**Problem details:** Once the line with "changes by RESET" is found in the entries below, print it and each following line exactly, stopping after the line with "entry of an enabled kind is held. -/"; print nothing else.

[Stored data]

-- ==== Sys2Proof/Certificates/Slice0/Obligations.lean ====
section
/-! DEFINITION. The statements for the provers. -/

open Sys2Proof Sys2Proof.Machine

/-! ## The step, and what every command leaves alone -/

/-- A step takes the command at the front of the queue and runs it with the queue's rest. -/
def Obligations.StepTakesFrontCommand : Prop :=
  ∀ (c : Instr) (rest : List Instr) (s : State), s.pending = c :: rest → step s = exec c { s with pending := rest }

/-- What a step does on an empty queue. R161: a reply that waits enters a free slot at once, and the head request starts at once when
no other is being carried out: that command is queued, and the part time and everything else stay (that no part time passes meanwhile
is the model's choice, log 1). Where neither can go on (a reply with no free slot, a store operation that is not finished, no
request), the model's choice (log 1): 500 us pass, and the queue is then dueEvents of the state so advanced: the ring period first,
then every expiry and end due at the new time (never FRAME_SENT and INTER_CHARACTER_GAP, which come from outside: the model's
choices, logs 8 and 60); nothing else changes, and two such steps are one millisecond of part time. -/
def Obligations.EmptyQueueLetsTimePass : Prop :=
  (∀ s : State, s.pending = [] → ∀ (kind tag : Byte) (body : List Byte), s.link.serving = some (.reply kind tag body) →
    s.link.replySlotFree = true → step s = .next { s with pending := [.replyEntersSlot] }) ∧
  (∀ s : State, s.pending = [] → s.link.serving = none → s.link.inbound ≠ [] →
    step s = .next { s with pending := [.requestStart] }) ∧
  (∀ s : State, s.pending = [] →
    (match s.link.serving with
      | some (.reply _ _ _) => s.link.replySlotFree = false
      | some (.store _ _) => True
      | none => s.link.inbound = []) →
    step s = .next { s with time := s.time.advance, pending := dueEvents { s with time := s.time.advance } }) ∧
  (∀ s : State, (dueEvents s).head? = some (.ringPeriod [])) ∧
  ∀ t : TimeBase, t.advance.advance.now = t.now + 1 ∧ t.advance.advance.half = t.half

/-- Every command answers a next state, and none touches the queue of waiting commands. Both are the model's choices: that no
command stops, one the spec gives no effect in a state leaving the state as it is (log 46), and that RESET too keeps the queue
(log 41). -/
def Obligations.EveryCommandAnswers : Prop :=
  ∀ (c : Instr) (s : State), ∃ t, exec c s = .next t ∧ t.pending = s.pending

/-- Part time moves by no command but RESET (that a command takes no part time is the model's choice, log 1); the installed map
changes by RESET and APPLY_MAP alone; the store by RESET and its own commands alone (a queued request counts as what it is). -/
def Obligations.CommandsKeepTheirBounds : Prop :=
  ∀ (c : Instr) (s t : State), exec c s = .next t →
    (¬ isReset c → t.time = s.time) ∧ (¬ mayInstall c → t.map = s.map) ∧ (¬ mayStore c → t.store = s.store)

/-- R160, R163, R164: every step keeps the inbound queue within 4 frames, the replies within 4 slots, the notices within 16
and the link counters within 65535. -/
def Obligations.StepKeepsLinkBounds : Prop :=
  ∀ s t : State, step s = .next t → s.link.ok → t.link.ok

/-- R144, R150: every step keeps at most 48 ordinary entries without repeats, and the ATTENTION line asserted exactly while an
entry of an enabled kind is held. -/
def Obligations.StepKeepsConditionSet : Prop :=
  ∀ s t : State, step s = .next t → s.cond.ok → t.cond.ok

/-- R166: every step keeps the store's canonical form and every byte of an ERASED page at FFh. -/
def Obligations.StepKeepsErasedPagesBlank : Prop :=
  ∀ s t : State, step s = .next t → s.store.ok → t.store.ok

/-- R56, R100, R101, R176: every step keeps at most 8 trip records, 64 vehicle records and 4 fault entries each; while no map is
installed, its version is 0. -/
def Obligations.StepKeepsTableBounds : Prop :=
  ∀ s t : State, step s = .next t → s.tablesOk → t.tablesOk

...

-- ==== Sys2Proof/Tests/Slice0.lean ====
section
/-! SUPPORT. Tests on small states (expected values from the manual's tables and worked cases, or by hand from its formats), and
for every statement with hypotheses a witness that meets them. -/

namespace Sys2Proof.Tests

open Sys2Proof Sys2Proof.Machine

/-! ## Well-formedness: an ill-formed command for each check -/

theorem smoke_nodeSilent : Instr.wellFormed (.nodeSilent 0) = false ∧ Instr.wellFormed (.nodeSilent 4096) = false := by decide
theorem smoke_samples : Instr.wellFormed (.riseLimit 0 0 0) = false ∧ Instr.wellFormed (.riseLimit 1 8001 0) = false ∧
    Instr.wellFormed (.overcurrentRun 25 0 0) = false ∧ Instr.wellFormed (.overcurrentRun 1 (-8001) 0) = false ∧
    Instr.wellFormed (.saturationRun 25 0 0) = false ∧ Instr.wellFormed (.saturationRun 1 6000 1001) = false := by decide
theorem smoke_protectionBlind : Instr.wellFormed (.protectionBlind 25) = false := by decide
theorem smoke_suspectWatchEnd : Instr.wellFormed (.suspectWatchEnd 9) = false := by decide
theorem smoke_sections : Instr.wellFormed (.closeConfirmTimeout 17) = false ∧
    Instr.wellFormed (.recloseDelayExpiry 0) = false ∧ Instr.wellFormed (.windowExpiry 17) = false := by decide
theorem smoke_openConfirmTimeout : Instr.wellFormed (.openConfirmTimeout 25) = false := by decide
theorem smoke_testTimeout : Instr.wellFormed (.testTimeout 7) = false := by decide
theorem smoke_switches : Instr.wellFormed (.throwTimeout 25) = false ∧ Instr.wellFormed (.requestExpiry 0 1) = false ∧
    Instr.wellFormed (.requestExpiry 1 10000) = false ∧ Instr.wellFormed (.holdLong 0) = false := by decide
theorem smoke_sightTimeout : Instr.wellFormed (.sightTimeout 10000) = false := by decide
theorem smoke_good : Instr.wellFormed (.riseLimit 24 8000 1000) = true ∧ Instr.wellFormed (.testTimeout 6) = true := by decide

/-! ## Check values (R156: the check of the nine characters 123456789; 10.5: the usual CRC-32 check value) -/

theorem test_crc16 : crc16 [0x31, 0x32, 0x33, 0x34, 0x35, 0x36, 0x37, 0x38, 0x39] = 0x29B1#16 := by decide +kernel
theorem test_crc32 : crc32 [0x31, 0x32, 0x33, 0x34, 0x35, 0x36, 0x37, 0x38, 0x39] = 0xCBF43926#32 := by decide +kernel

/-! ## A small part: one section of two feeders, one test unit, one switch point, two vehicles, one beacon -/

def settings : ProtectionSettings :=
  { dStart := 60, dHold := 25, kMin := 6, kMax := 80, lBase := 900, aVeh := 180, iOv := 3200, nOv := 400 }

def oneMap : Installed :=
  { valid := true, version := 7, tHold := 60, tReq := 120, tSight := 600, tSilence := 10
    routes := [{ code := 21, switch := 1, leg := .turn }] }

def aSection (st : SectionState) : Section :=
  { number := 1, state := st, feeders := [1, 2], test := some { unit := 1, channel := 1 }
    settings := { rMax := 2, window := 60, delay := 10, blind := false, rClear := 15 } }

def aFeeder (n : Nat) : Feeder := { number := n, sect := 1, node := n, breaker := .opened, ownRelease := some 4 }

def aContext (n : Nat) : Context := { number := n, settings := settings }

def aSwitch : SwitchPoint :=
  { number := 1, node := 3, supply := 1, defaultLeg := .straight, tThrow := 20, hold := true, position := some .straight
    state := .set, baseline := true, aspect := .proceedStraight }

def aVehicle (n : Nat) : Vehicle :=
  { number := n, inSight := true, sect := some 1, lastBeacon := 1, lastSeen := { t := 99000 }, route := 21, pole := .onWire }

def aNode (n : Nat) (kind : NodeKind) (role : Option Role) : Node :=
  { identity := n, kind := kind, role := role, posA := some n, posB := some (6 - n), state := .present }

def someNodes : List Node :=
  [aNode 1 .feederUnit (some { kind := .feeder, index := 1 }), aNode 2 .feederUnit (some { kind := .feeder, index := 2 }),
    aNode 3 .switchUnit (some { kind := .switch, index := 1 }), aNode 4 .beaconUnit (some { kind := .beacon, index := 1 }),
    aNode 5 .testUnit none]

**Output of the exercise:**
changes by RESET and APPLY_MAP alone; the store by RESET and its own commands alone (a queued request counts as what it is). -/
def Obligations.CommandsKeepTheirBounds : Prop :=
  ∀ (c : Instr) (s t : State), exec c s = .next t →
    (¬ isReset c → t.time = s.time) ∧ (¬ mayInstall c → t.map = s.map) ∧ (¬ mayStore c → t.store = s.store)

/-- R160, R163, R164: every step keeps the inbound queue within 4 frames, the replies within 4 slots, the notices within 16
and the link counters within 65535. -/
def Obligations.StepKeepsLinkBounds : Prop :=
  ∀ s t : State, step s = .next t → s.link.ok → t.link.ok

/-- R144, R150: every step keeps at most 48 ordinary entries without repeats, and the ATTENTION line asserted exactly while an
entry of an enabled kind is held. -/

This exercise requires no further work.